Here's the deal, economic value is all about returns on capital.

User value or some other sort of "value" may well fit with what you're
arguing, but fundamentally, economic value is all about return on investment.
That means how much is my investment growing? Growth, therefore, must be
measured in real dollars. If it's not able to be converted into a liquid
asset, it's not real, it's speculative. So, until such time as you can
actually, demonstrably monetize the "value" you're asserting exists in a
company like Pandora, is, in fact, speculation and nothing more.

Bubbles are driven by speculation en masse. Some people get rich in them
(because they sell before the crash). Every time there's a bubble, people
start talking about how the old rules don't apply. Thus far, every time,
they've been wrong... and it's because to increase value, you need to be able
to monetize the offering. If not, you're creating user value, but no economic
value.

Over anything but short-runs, investors want returns on capital – because you
can find them elsewhere... so if your capital is tied up in an investment that
isn't actually producing monetizable products, it's not producing capital
gains.

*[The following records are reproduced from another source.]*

/-! ## How a command ends -/

/-- The statuses that a command which does not halt the core reports as errors (60_exceptions.md R136). -/
abbrev Status.IsError (st : Status) : Prop := st = .ioError ∨ st = .formatError ∨ st = .resourceError

/-- The statuses of the faults that a command can raise (60_exceptions.md R138 to R140);
ILLEGAL_COMMAND is a header's (R137). -/
abbrev Status.IsCommandFault (st : Status) : Prop := st = .noContainer ∨ st = .argCount ∨ st = .indexRange

/-- The ways in which a command that is no constructor answers a next state. -/
inductive State.PlainEnd (s : State) : Instr → State → Prop where
  /-- A fault of the spec (60_exceptions.md R141); BITW raises none (R138). -/
  | raised (i : Instr) (st : Status) (hst : st.IsCommandFault) (hi : ∀ a, i ≠ .bitw a) :
      PlainEnd s i ((s.withFault st.code).respond st [])
  /-- A response and nothing else (BITW, CAP, GET). -/
  | answered (i : Instr) (qs : List Word) (hd : i ≠ .dump) (hs : ∀ n vs, i ≠ .set n vs) (hq : qs.length ≤ 255) :
      PlainEnd s i (s.respond .ok qs)
  /-- The fields of a record in range stored (43_field_access.md R100). -/
  | stored (n : Word) (vs : List Word) (m : Memory) (hv : s.valid = true) (hn : vs.length = s.nf.toNat)
      (hr : s.InRange n.toNat) (hw : s.WidthsLegal) (hm : s.writeRecord n.toNat vs = some m) :
      PlainEnd s (.set n vs) ((s.withMem m).respond .ok [])
  /-- The snapshot, or a part of it, given to the sink (44_snapshot.md R116, R119). -/
  | dumped (snk : Sink) (st : Status) (hv : s.valid = true) (hr : s.snk.ready = true)
      (hd : (st = .ok ∧ s.dumpTo = (snk, true)) ∨ (st = .ioError ∧ s.dumpTo = (snk, false))) :
      PlainEnd s .dump ((s.withSnk snk).respond st [])
  /-- A DUMP that waits at a silent sink (log 14). -/
  | waits (hv : s.valid = true) (hr : s.snk.ready = false) : PlainEnd s .dump (s.withHeld (some .dump))

/-- The ways in which a constructor answers a next state (10_state.md R11). -/
inductive State.ConstructorEnd (s : State) (i : Instr) : State → Prop where
  /-- A load that waits at a silent source (log 12). -/
  | waits (k : Held) (hk : k.instr = i) (hp : ¬ s.PortsAnswer i) :
      ConstructorEnd s i (s.dropContainer.withHeld (some k))
  /-- An error, and no container (42_configuration.md R97, 44_snapshot.md R128). -/
  | failed (src : Source) (st : Status) (hp : s.PortsAnswer i) (hst : st.IsError) :
      ConstructorEnd s i ((s.withSrc src).failConstructor st)
  /-- A container as 10_state.md R19 asks for it. The parameters need not be legal here, so a uniform container may
  have its one field where they leave no room for it. -/
  | built (src : Source) (mode : Mode) (widths : List Nat) (nw : Nat) (m : Memory) (hp : s.PortsAnswer i)
      (hl : widths.length ≤ max 1 s.cfg.nfMax) (hu : mode = .uniform → widths.length = 1)
      (hw : ∀ w ∈ widths, w ≤ 64) (hn : nw ≤ s.cfg.nwMax) (hm : m.wf) (hc : ∀ c ∈ m, c.1 < nw) :
      ConstructorEnd s i (((s.withSrc src).install mode widths nw m).respond .ok [])

/-- A record has no more fields than the 8-bit field count can say. -/
theorem State.readRecord_length_le {s : State} {n : Nat} {qs : List Word} (h : s.readRecord n = some qs) :
    qs.length ≤ 255 := by
  have hlen : qs.length = s.widths.length := readFields_length h
  have hle := s.widths_length_le
  have hnf := s.nf.isLt
  omega

/-- Every next state of a command that is no constructor is one of `State.PlainEnd`. -/
theorem exec_plainEnd {i : Instr} {s t : State} (hc : isConstructor i = false) (h : exec i s = .next t) :
    s.PlainEnd i t := by
  cases i with
  | bitw a => injection h with h; subst h; exact .answered _ _ (by simp) (by simp) (by simp)
  | cap =>
    rcases execCap_next h with ⟨-, rfl⟩ | ⟨-, rfl⟩
    · exact .raised _ .noContainer (.inl rfl) (by simp)
    · exact .answered _ _ (by simp) (by simp) (by simp)
  | set n vs =>
    rcases execSet_next h with ⟨st, hst, rfl⟩ | ⟨hv, hn, hr, hw, m, hm, rfl⟩
    · exact .raised _ st hst (by simp)
    · exact .stored n vs m hv hn hr hw hm
  | get n =>
    rcases execGet_next h with ⟨st, hst, rfl⟩ | ⟨-, -, -, qs, hq, rfl⟩
    · exact .raised _ st (hst.imp_right .inr) (by simp)
    · exact .answered _ qs (by simp) (by simp) (State.readRecord_length_le hq)
  | dump =>
    rcases execDump_next h with ⟨-, rfl⟩ | ⟨hv, hr, rfl⟩ | ⟨hv, hr, snk, st, hd, rfl⟩
    · exact .raised _ .noContainer (.inl rfl) (by simp)
    · exact .waits hv hr
    · exact .dumped snk st hv hr hd
  | cfgu _ _ | cfgm _ _ | ldu | ldm => cases hc

/-- A construction ends as a constructor does; a uniform one asks for one field. -/
theorem construct_constructorEnd {i : Instr} {mode : Mode} {cap : Word} {hints : List Word} {s : State}
    (hp : s.PortsAnswer i) (hu : mode = .uniform → hints.length = 1) :
    s.ConstructorEnd i (construct mode cap hints s) := by
  rcases construct_cases mode cap hints s with e | ⟨hl, hn, e⟩
  · rw [e]; exact .failed s.src .resourceError hp (.inr (.inr rfl))
  · rw [e]
    refine .built s.src mode (hints.map bitWidth) _ [] hp (by simp [hl]) (by simpa using hu) ?_ hn
      Memory.wf_nil (by simp)
    intro w hw
    obtain ⟨x, -, rfl⟩ := List.mem_map.1 hw
    exact bitWidth_le x

/-- A load ends as a constructor does, where its header reports errors only and its format bounds the fields declared. -/
theorem load_constructorEnd {i : Instr} {mode : Mode} {hd : Source × Except Status LoadHeader} {s : State}
    (hp : s.PortsAnswer i) (herr : ∀ st, hd.2 = .error st → st.IsError)
    (hok : ∀ h, hd.2 = .ok h → h.widths.length ≤ max 1 s.cfg.nfMax ∧ (mode = .uniform → h.widths.length = 1)) :
    s.ConstructorEnd i (load mode hd s) := by
  rcases load_cases mode hd s herr with ⟨src, st, hst, e⟩ | ⟨h, src, m, hh, hw, hn, hr, e⟩
  · rw [e]; exact .failed _ st hp hst
  · obtain ⟨hl, hu⟩ := hok h hh
    obtain ⟨hm, hc⟩ := readWords_spec _ _ _ _ _ _ Memory.wf_nil (by simp) hr
    rw [e]; exact .built src mode h.widths h.words m hp hl hu hw hn hm (by simpa using hc)

/-- Every next state of a constructor is one of `State.ConstructorEnd`. -/
theorem exec_constructorEnd {i : Instr} {s t : State} (hc : isConstructor i = true) (h : exec i s = .next t) :
    s.ConstructorEnd i t := by
  cases i with
  | cfgu cap hint => injection h with h; subst h; exact construct_constructorEnd (by simp [State.PortsAnswer]) (by simp)
  | cfgm cap hints => injection h with h; subst h; exact construct_constructorEnd (by simp [State.PortsAnswer]) (by simp)
  | ldu =>
    rcases execLdu_next h with ⟨hr, rfl⟩ | ⟨hr, rfl⟩
    · exact .waits .ldu rfl (by simp [State.PortsAnswer, hr])
    · refine load_constructorEnd (by simp [State.PortsAnswer, hr]) (fun st e => ?_) fun hd e => ?_
      · exact .inl (readUniformHeader_error (Prod.ext rfl e))
      · have hl := readUniformHeader_widths (Prod.ext rfl e)
        exact ⟨by simp [hl], fun _ => hl⟩
  | ldm =>
    rcases execLdm_next h with ⟨hr, rfl⟩ | ⟨hr, rfl⟩
    · exact .waits .ldm rfl (by simp [State.PortsAnswer, hr])
    · refine load_constructorEnd (by simp [State.PortsAnswer, hr]) (fun st e => ?_) fun hd e => ?_
      · exact (readMultiHeader_error (Prod.ext rfl e)).imp_right .inr
      · exact ⟨le_max_of_le_right (readMultiHeader_widths (Prod.ext rfl e)), by simp⟩
  | bitw _ | cap | set _ _ | get _ | dump => cases hc

/-- Without a container CAP, DUMP, GET and SET raise NO_CONTAINER before any other test (10_state.md R11). -/
theorem exec_of_valid_false {i : Instr} {s : State} (hv : s.valid = false)
    (hi : i = .cap ∨ i = .dump ∨ (∃ n, i = .get n) ∨ ∃ n vs, i = .set n vs) :
    exec i s = raiseFault .noContainer s := by
  rcases hi with rfl | rfl | ⟨n, rfl⟩ | ⟨n, vs, rfl⟩
  · simp [exec, execCap, hv]
  · simp [exec, execDump, hv]
  · simp [exec, execGet, hv]
  · simp [exec, execSet, hv]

Therefore, there's a clear opportunity cost associated with putting
capital some place that it's not growing in any sort of real (i.e.:
liquefiable way within some predictable timeline) – and if the investment
stays like that for too long, investors will go elsewhere, for greener
pastures.

------
incongruity
The problem I have with this is that there's a lot of conflating what "should
be" with what _is_ – he talks a lot about "intelligent investors" and "good
investors" – but that says nothing about what is (or isn't) actually
happening.

It's precisely when bad investments get made quickly, at irrationally
exuberant levels that we get bubbles – and the claim is that there is exactly
that sort of irrational exuberance going on with many startups/or in VC
funding in the tech sector. The only thing that the author offers to refute
that specific claim are his own assessments of valuations, but no hard
numbers.

Further, he tries to argue that the Instagram purchase is justifiable because
it's only 1% of FB's value – but that's just it – that sort of thinking is
begging the question (in the old sense of the term) or circular. Based on what
I've read, a 100 Billion valuation of FB would put its P/E ratio at around 100
– that's high. Really high.

So, what if it trades closer to a 20 P/E ratio (where many other tech
companies are) – that means the Instagram purchase was nearly 5% of FB's worth
– for a 13 person startup with no revenue – made only as a defensive play,
according to some. To me, that's excessive.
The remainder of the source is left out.